Spatial Vector Validation and Cleaning
Source:R/validate_process_spatial.R
validate_process_spatial.RdValidates spatial vector data and creates admin-level aggregations with geometry hashes. Follows the same validation approach as validate_process_coordinates() with modular checks and standardized outputs.
Usage
validate_process_spatial(
shp,
name = "shapefile",
adm0_col = NULL,
adm1_col = NULL,
adm2_col = NULL,
adm3_col = NULL,
adm4_col = NULL,
fix_issues = TRUE,
quiet = FALSE,
geometry_crs = 4326,
drop_z = TRUE
)Arguments
- shp
An sf object to validate
- name
Character string identifying the dataset (for reporting)
- adm0_col
Character string, column name for country level
- adm1_col
Character string, column name for region/province level
- adm2_col
Character string, column name for district level
- adm3_col
Character string, column name for chiefdom/commune level
- adm4_col
Character string, column name for sub-chiefdom/village level
- fix_issues
Logical, whether to attempt automatic fixes
- quiet
Logical, whether to suppress progress messages
- geometry_crs
Target CRS for output geometry (default EPSG:4326). After CRS validation/fixes, geometries are transformed to this CRS for subsequent processing and output.
- drop_z
Logical, whether to drop Z/M coordinates before validation. Defaults to TRUE to avoid s2 warnings for 2D processing.
Value
A list with validation results. Key elements:
issues: Character vector of issues detected.invalid_rows: sf/data.frame of rows failing basic geometry checks.checks$duplicate_rows: Duplicates by admin names + geometry.checks$all_shared_locations: All records sharing geometry.checks$all_shared_locations_ungrouped: Only the duplicate rows at shared geometry.checks$invalid_geometries: Rows with invalid geometries before fixing.checks$empty_geometries: Rows with empty geometries.checks$self_intersecting: Rows with self-intersecting geometries.column_dictionary: Data frame with column_name and description.final_spat_vec: List of admin-level aggregations (adm0, adm1, adm2, adm3, adm4).geometry_types: Tibble summarizing geometry types and counts.spatial_extent: Named vector with xmin, ymin, xmax, ymax.
Examples
if (FALSE) { # \dontrun{
# Basic validation with Sierra Leone data (adm3)

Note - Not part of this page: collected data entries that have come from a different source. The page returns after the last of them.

-- ==== Sys2Proof/Laws/Issue.lean ====
section
/-! SUPPORT. What an issue does: the checks, recording the issue, the registers a destination takes, the post-step of index
registers, and the whole of an instruction whose effect is one destination. -/

namespace Sys2Proof.Machine

/-! A meaning's outcome. -/

/-- Every form answers a next state where a sub-team issues. -/
theorem issueForm_some {f : Form} {i : Iss} {eff : Ctx → Res} {s : State} {e : Env} (h : getEnv s = some e) :
    issueForm f i eff s = .next (runForm f i eff e) := by
  simp [issueForm, h]

/-- The state with the issue recorded, in which the effect starts. -/
def Ctx.begun (c : Ctx) (f : Form) (e : Env) (i : Iss) : Ctx := { c with s := beginIssue [(f, c)] e i }

theorem gate_go {f : Form} {i : Iss} {e : Env} {c : Ctx} (h : gate f i e = .go c) :
    c.e = e ∧ c.s = e.s ∧ c.iss = i := by
  have key : ∀ (c0 : Ctx), c0.e = e ∧ c0.s = e.s ∧ c0.iss = i →
      (match c0.idxFault f with
        | some (l, q) => Gate.trap cIDXB (w64 q) l
        | none => if busyKeys e.team (c0.named f.srcs) (c0.named f.dsts) then Gate.wait else Gate.go c0) = Gate.go c →
      c.e = e ∧ c.s = e.s ∧ c.iss = i := by
    intro c0 h0 hg
    split at hg
    · cases hg
    · split at hg
      · cases hg
      · cases hg; exact h0
  unfold gate at h
  simp only at h
  split at h
  · cases h
  · split at h
    · cases h
    · split at h
      · cases h
      · split at h
        · cases h
        · split at h
          · split at h
            · cases h
            · exact key _ ⟨rfl, rfl, rfl⟩ h
          · exact key _ ⟨rfl, rfl, rfl⟩ h

theorem Runs.ctx {f : Form} {i : Iss} {s : State} {e : Env} {c : Ctx} (h : Runs f i s e c) :
    c.e = e ∧ c.s = s ∧ c.iss = i := by
  obtain ⟨h1, h2, h3⟩ := gate_go h.go
  exact ⟨h1, h2.trans (getEnv_spec h.env).1, h3⟩

/-- A form that executes comes to what its effect comes to. -/
theorem Runs.next {f : Form} {i : Iss} {s : State} {e : Env} {c : Ctx} (h : Runs f i s e c) (eff : Ctx → Res) :
    issueForm f i eff s = .next (conclude [(f, c.begun f e i)] e i (eff (c.begun f e i))) := by
  rw [issueForm_some h.env]
  have hc := h.calm
  have hce : (c.begun f e i).e.probing = false := by
    have := h.ctx.1
    simp [Ctx.begun, this, hc]
  have hm : (c.begun f e i).m ≠ 0 := h.lane
  have hb : bodyEffect f (c.begun f e i) eff = eff (c.begun f e i) := by
    simp only [bodyEffect, hm, if_false, hce]
    rfl
  unfold runForm
  simp only [hc, Bool.false_and, h.go]
  rw [if_neg (by simp)]
  show Host.Outcome.next (conclude [(f, c.begun f e i)] e i (bodyEffect f (c.begun f e i) eff)) = _
  rw [hb]

theorem Runs.done {f : Form} {i : Iss} {s : State} {e : Env} {c : Ctx} (h : Runs f i s e c) {eff : Ctx → Res} {s' : State}
    (he : eff (c.begun f e i) = .done s') : issueForm f i eff s = .next (finish [(f, c.begun f e i)] e s') := by
  rw [h.next eff, he]; rfl

/-! One team's update. -/

/-- What follows from a state that differs by the counters and one update of the issuing team. -/
theorem onlyTeam_of {s : State} {e : Env} (h : getEnv s = some e) (F : Team → Team) (hF : ∀ t, (F t).idx = t.idx)
    (a b : Nat) :
    OnlyTeam e s (State.modTeam { s with issueCtr := a, freeCtr := b } e.who.bid e.who.team F) (F e.team) := by
  obtain ⟨-, hw, hb, ht, -⟩ := getEnv_spec h
  have hblk : ({ s with issueCtr := a, freeCtr := b } : State).block? = s.block? := rfl
  refine ⟨rfl, ?_, ?_, ?_, ?_⟩
  · intro k hk
    rw [State.block?_modTeam, hblk]
    cases s.block? k <;> simp [hk]
  · refine ⟨(e.blk.modTeam e.who.team F).teams, ?_⟩
    rw [State.block?_modTeam, hblk, hw, hb]
    simp [Block.modTeam]
  · intro i hi
    rw [State.team?_modTeam _ _ _ _ _ _ hF]
    show (s.team? _ _).map _ = _
    cases s.team? e.who.bid i <;> simp [hi]
  · rw [State.team?_modTeam _ _ _ _ _ _ hF]
    show (s.team? _ _).map _ = _
    rw [getEnv_team h]; simp

/-- The team after the issue is recorded. -/
def Team.begun (t : Team) (fs : List (Form × Ctx)) (e : Env) (i : Iss) : Team :=
  let w := fs.foldl (fun n p => max n (passCount e p.1 p.2.m)) 1
  let t' := e.rcd.etime + (w - 1) + max i.stall 1
  let live := fs.filter fun p => !(p.2.m == 0)
  let new := live.flatMap fun p => newPends p.2 p.1
  let unr := live.flatMap fun p => if p.1.lat.isSome then [] else (p.2.named p.1.dsts).map fun k => (k, p.2.m)
  let u : Team := { t with waits := t.waits ++ unr, probe := t.probe.map fun p => { p with issued := p.issued + 1 } }
  u.modRec e.who.sub fun r =>
    { r with pc := r.pc + w64 i.len, etime := t', pend := mergePends t' r.pend new, yielded := false, aged := false,
             wait := .ready, readySince := e.s.time, issuedAt := e.s.issueCtr }
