-- ==== Sys2Proof/Laws/PerInstr.lean ====
section
/-! SUPPORT. The families of statements made of each instruction: that its fields fit their places in the words (R61), and that they
name it again. -/

namespace Sys2Proof

set_option linter.unusedSimpArgs false

open Machine

namespace Laws.Fields

/-- The fields of the instruction, where it has a full form, fit their places (R61). -/
def Statement (i : Instr) : Prop := ∀ r, toRaw i = some r → r.Fits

result <- validate_process_spatial(
shp = shp_raw,
name = "Sierra Leone boundaries",
adm0_col = "country",
adm1_col = "region",
adm2_col = "district",
adm3_col = "chiefdom"
)
# Validation with adm4
result <- validate_process_spatial(
shp = shp_raw,
name = "Sierra Leone boundaries",
adm0_col = "country",
adm1_col = "region",
adm2_col = "district",
adm3_col = "chiefdom",
adm4_col = "village"
)
# Access cleaned admin levels
shp_adm0 <- result$final_spat_vec$adm0
shp_adm1 <- result$final_spat_vec$adm1
shp_adm2 <- result$final_spat_vec$adm2
shp_adm3 <- result$final_spat_vec$adm3
shp_adm4 <- result$final_spat_vec$adm4
# Check validation status
if (length(result$issues) == 0) {
cli::cli_alert_success("Ready for SNT analysis!")
}
# Access invalid rows (if any)
invalid_rows <- result$invalid_rows
# Access duplicate rows (if any)
duplicate_rows <- result$checks$duplicate_rows
shared_locations <- result$checks$all_shared_locations
# Check column structure as data frame
col_dict <- result$column_dictionary
# Shows data frame with shapefile, old_name, new_name, description
print(col_dict)
} # }